Anyway back to my own situation. This is my “apprentice” Zak.

I remember talking with Saddler Frank Baines who has had a lifetime of training apprentices. He told me to avoid folk who wanted to come from the other end of the country to work with you because they were passionate about the craft. They would stay just for two years or so until they had learnt what they needed then they would be off to set up their own business. If you look at Greg Rowland’s experience that is a serious drain on the viability of the business. Instead Frank told me just take on some local lad that wants a job, they will learn to love the craft, it comes naturally. So Zak lives in the village and is good friends with my son. He started helping me pack mail order parcels in the run up to Christmas 2 1/2 year ago. We got on well and he fancied having a go at helping me with my toolmaking so I stated to teach him. By the following May I took him on full time. I looked at the various “apprentice” schemes but frankly they appear to be just ways of massaging unemployment figures, getting people off the dole and into very very low paid work. I could not bring myself to employ anyone at £3.50  Zak started on £7 an hour with holiday pay and sick pay.

We had two other speakers at the HCA conference Lisa Hammond and her apprentice Florian Gadsby. Florian told of how when he started throwing pots Lisa would look at a board of 20 and pick out 2 that were good enough and the rest went back in the pug mill. So it was when Zak started grinding knives. Out of each batch of 20 there would be 3 or 4 that could be sold and a lot of seconds. We don’t have a pug mill and the blade blanks cost several pounds each so it’s a potentially expensive game learning to grind properly.

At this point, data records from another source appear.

-- ==== Sys2Proof/Machine/Checksum.lean ====
section
/-! DEFINITION. The checksum unit's commands (40_checksum.md). -/

namespace Sys2Proof.Machine

/-- CKS_CLR: clear the accumulator (R122). -/
def execCksClr (s : State) : Result := respond (s.setCksAcc 0x00#8) []

/-- CKS_FEED: XOR a range of bytes into the accumulator and return it (R123). -/
def execCksFeed (data : Bytes) (s : State) : Result :=
  let acc := s.cksAcc ^^^ cks data
  respond (s.setCksAcc acc) [acc]

/-- CKS_READ: read the accumulator (R124). -/
def execCksRead (s : State) : Result := respond s [s.cksAcc]

end Sys2Proof.Machine
end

Anyway fast forward to the present and Zak is now an extremely competent grinder. We just did his second annual review and raised his wages again to £10 an hour. He is now really contributing to the profitability of the business but he is still learning a lot. He has recently finished the first batch of knives that he made entirely himself from taking the rough blank and forging the bend, grinding, honing and polishing and fitting the handle. On Monday he spent the day helping Brian Alcock the last full time self employed grinder in Sheffield who grinds all our axes. It gives me huge pleasure to see a 20 year old sat alongside a 65 year old with the skills being passed down.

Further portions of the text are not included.